• **Exercise goal**: Give back exactly the lines of the material below that start at the line containing "fo 4 t.du.bound]).notices)" and end at the line containing "suspended with cause", and no others.
[Supplied data Boundary: Start]
-- ==== Sys2Proof/Machine/Core.lean ====
section
/-! DEFINITION. The machine as the host's interface reads it. -/

def Sys2Proof.core : Host.Core :=
  { State := Sys2Proof.Machine.State, Fault := Sys2Proof.Machine.Fault, Refusal := Sys2Proof.Machine.Refusal,
    step := Sys2Proof.Machine.step, reset := Sys2Proof.Machine.State.reset }
end

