/-! ## Second boundaries -/

/-- R4 and R6: SECOND_BOUNDARY takes the oldest boundary of the model's own queue (the model's choice,
notes/assumptions/13.md), each slot with a pending record takes it as its active record, and raw time, the rate and the
offset stay. DU keeps its mode, selection, I, R and anchors. A change of the traceability state forms a TRACE_STATE
record with its CLOCK notice, is told to GS, which an UNTRACEABLE clock makes suspend its auctions, and while attached
forms a STATUS to the twin (R54, R59, R75). Formed while 32 records wait in DU's list, that record is lost instead of
joining it (R58, R145). The boundary count rises, or the evidence interval ends: an EVIDENCE record of the interval is
submitted, and the count and the statistics become zero (R57). The TICK mode ONCE becomes OFF, and a TICK notice with
the boundary's values and the traceability state and B after it is raised unless the mode is OFF (R176). The blocks a
boundary does not reach stay. The model's choices in the notices are the mark of its own of the B of TRACE_STATE
(notes/assumptions/25.md), the 6 bytes of the second number of TICK, its notices-lost count given once, at the front
(notes/assumptions/50.md), and the fields and the cause code of the JOURNAL notice of a lost record
(notes/assumptions/24.md, 26.md, 44.md), which stands before its CLOCK notice, and the place of the TICK notice after
the JOURNAL notices (notes/assumptions/48.md). -/
def Obligations.SecondBoundaryReactions : Prop :=
  ∀ (s : State) (b : Boundary) (rest : List Boundary), s.power = .running → s.tb.boundaries = b :: rest →
    ∃ t, exec .secondBoundary s = .next t ∧
      s.SameBut t ([.tb, .du, .tlu, .auctions, .aj, .clu] ++ allGroups) ∧
      t.tb = { s.tb with
        boundaries := rest
        servo := ⟨s.tb.servo.pending.getD s.tb.servo.active, none⟩
        trace := ⟨s.tb.trace.pending.getD s.tb.trace.active, none⟩
        delayA := ⟨s.tb.delayA.pending.getD s.tb.delayA.active, none⟩
        delayB := ⟨s.tb.delayB.pending.getD s.tb.delayB.active, none⟩ } ∧
      t.du = { s.du with
        bound := t.du.bound
        trace := t.du.trace
        boundaryCount := t.du.boundaryCount
        stats := t.du.stats
        records := t.du.records } ∧
      (s.du.boundaryCount + 1 < t.tb.trace.active.interval →
        t.du.boundaryCount = s.du.boundaryCount + 1 ∧ t.du.stats = s.du.stats) ∧
      (t.tb.trace.active.interval ≤ s.du.boundaryCount + 1 → t.du.boundaryCount = 0 ∧ t.du.stats = {}) ∧
      (t.du.trace = s.du.trace → t.gs = s.gs) ∧
      t.clu.queue = s.clu.queue ∧ t.clu.replies = s.clu.replies ∧
      t.clu.tick = (if s.clu.tick = .once then .off else s.clu.tick) ∧
      (let same := t.du.trace = s.du.trace
        let full := 32 ≤ s.du.records.length
        let told : State :=
          if same then s
          else
            let y := if full then s.losesClock else s
            let x := State.notice (y.setDu { s.du with trace := t.du.trace }) .clock
              [fx 1 8, fx 1 (TraceState.toCode s.du.trace), fx 1 (TraceState.toCode t.du.trace), fo 4 t.du.bound,
               fx 8 b.dating, fx 1 (Mode.toCode s.du.mode), fx 1 (TraceState.toCode t.du.trace), fo 4 t.du.bound,
               fx 8 b.dating]
            if t.du.trace = .untraceable then x.clockSuspension else x
        let x := s.du.stats
        let evidence : EvidenceRecord :=
          { stats := x
            mean := if x.used = 0 then none else some (Int.tdiv x.sumE x.used)
            rate := s.du.rate
            bound := t.du.bound
            trace := t.du.trace
            mode := s.du.mode
            contested := s.du.contested
            selection := s.du.selection
            interval := t.tb.trace.active.interval
            theta := s.tlu.agreed }
        let counted :=
          if t.tb.trace.active.interval ≤ s.du.boundaryCount + 1 then told.submit (.evidence s.dating evidence) else told
        t.du.records = s.du.records ++ (if same ∨ full then []
          else [⟨.traceState s.du.trace t.du.trace t.du.bound b.dating, s.du.mode, t.du.bound⟩]) ∧
        t.tlu = (if same ∨ s.tlu.state.attached = false then s.tlu
          else s.tlu.joined (.status ⟨t.du.trace, t.du.bound, s.du.mode, s.du.selection, s.epoch⟩)) ∧
        t.aj = counted.aj ∧
        t.clu.notices =
          if s.clu.tick = .off then counted.clu.notices
          else (counted.clu.notice .tick [fx 6 b.second, fx 8 b.dating, fx 1 (TraceState.toCode t.du.trace),
            fo 4 t.du.bound]).notices)

/-- R53 and R54: at a boundary B is the anchor bound grown by G for each whole second since the anchor instant, in
HOLDOVER the smaller of that and the assisted bound grown alike, and absent in UNSET; the traceability state is the
first entry of Table 3-4 that applies. G and the thresholds are those activated at this boundary; an instant later than
the boundary counts 0 seconds (the model's choice, notes/assumptions/39.md). -/
def Obligations.BoundAndTraceabilityAtABoundary : Prop :=
  ∀ (s : State) (b : Boundary) (rest : List Boundary), s.power = .running → s.tb.boundaries = b :: rest →
    ∃ t, exec .secondBoundary s = .next t ∧
      (s.du.mode = .unset → t.du.bound = none ∧ t.du.trace = .unset) ∧
      ∀ a : Anchor, s.du.mode ≠ .unset → s.du.anchor = some a →
        let tr : Trace := s.tb.trace.pending.getD s.tb.trace.active
        let hold := min 4294967295 (a.bound + tr.growth * ((b.dating - a.instant) / 1000000000))
        let assist := s.du.assisted.map fun y =>
          min 4294967295 (y.bound + tr.growth * ((b.dating - y.instant) / 1000000000))
        let byTwin := s.du.mode = .holdover ∧ ∃ x, assist = some x ∧ x < hold
        ∃ bound, t.du.bound = some bound ∧
          (byTwin → assist = some bound) ∧ (¬ byTwin → bound = hold) ∧
          (a.source = .host ∧ ¬ byTwin → t.du.trace = .untraceable) ∧
          (tr.limit < bound → t.du.trace = .untraceable) ∧
          (s.du.trace = .untraceable ∧ (byTwin ∨ a.source ≠ .ref ∨ a.qualified = false) →
            t.du.trace = .untraceable) ∧
          (¬ (a.source = .host ∧ ¬ byTwin) ∧ bound ≤ tr.limit ∧
              (s.du.trace ≠ .untraceable ∨ ¬ byTwin ∧ a.source = .ref ∧ a.qualified = true) →
            t.du.trace = if tr.advisory < bound then .degraded else .traceable)

/-- R129: when a boundary makes the traceability state UNTRACEABLE from another, every group, after its catch-up, is
suspended with cause CLOCK when its effective phase is CALL or RANDOM, and left as the catch-up leaves it otherwise.
GS's list takes, in ascending group order, the records of each group's catch-up and then its SUSPEND record, with cause
CLOCK and the traceability state UNTRACEABLE, the values of R128 and T_end absent (its list length is the model's
choice, notes/assumptions/40.md). At any other boundary the groups, GS's list and the demands on RS stay. -/
def Obligations.ClockSuspensionAtABoundary : Prop :=
  ∀ (s : State) (b : Boundary) (rest : List Boundary), s.power = .running → s.tb.boundaries = b :: rest →
    ∃ t, exec .secondBoundary s = .next t ∧
      (t.du.trace = .untraceable → s.du.trace ≠ .untraceable →
        ∀ g, t.group g =
          let x := ((State.setDu s t.du).catchUp g s.dating true).group g
          if x.effective s.dating = .call ∨ x.effective s.dating = .random then
            { x with phase := .suspended, cause := some .clock, tEnd := none }
          else x) ∧
      (t.du.trace = .untraceable → s.du.trace ≠ .untraceable →
        t.gs.demands = s.gs.demands ∧
        t.gs.records = s.gs.records ++ (List.finRange 16).flatMap fun g =>
          let caught := (State.setDu s t.du).catchUp g s.dating true
          let x := caught.group g
          let suspension : AuctionRecord :=
            { group := g
              number := x.number
              step := .suspend
              instant := s.dating
              now := s.dating
              tc := x.tc.getD 0
              tMin := x.tMin.getD 0
              window := x.window.getD 0
              draw := x.draw
              tEnd := none
              listLength := x.extensions.length
              cause := some .clock
              trace := some .untraceable }
          caught.gs.records.drop s.gs.records.length ++
            if x.effective s.dating = .call ∨ x.effective s.dating = .random then [suspension] else []) ∧
      (t.du.trace ≠ .untraceable ∨ s.du.trace = .untraceable → t.gs = s.gs)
[Supplied data Boundary: End]
• **Your solution**:
            fo 4 t.du.bound]).notices)

/-- R53 and R54: at a boundary B is the anchor bound grown by G for each whole second since the anchor instant, in
HOLDOVER the smaller of that and the assisted bound grown alike, and absent in UNSET; the traceability state is the
first entry of Table 3-4 that applies. G and the thresholds are those activated at this boundary; an instant later than
the boundary counts 0 seconds (the model's choice, notes/assumptions/39.md). -/
def Obligations.BoundAndTraceabilityAtABoundary : Prop :=
  ∀ (s : State) (b : Boundary) (rest : List Boundary), s.power = .running → s.tb.boundaries = b :: rest →
    ∃ t, exec .secondBoundary s = .next t ∧
      (s.du.mode = .unset → t.du.bound = none ∧ t.du.trace = .unset) ∧
      ∀ a : Anchor, s.du.mode ≠ .unset → s.du.anchor = some a →
        let tr : Trace := s.tb.trace.pending.getD s.tb.trace.active
        let hold := min 4294967295 (a.bound + tr.growth * ((b.dating - a.instant) / 1000000000))
        let assist := s.du.assisted.map fun y =>
          min 4294967295 (y.bound + tr.growth * ((b.dating - y.instant) / 1000000000))
        let byTwin := s.du.mode = .holdover ∧ ∃ x, assist = some x ∧ x < hold
        ∃ bound, t.du.bound = some bound ∧
          (byTwin → assist = some bound) ∧ (¬ byTwin → bound = hold) ∧
          (a.source = .host ∧ ¬ byTwin → t.du.trace = .untraceable) ∧
          (tr.limit < bound → t.du.trace = .untraceable) ∧
          (s.du.trace = .untraceable ∧ (byTwin ∨ a.source ≠ .ref ∨ a.qualified = false) →
            t.du.trace = .untraceable) ∧
          (¬ (a.source = .host ∧ ¬ byTwin) ∧ bound ≤ tr.limit ∧
              (s.du.trace ≠ .untraceable ∨ ¬ byTwin ∧ a.source = .ref ∧ a.qualified = true) →
            t.du.trace = if tr.advisory < bound then .degraded else .traceable)

/-- R129: when a boundary makes the traceability state UNTRACEABLE from another, every group, after its catch-up, is
suspended with cause CLOCK when its effective phase is CALL or RANDOM, and left as the catch-up leaves it otherwise.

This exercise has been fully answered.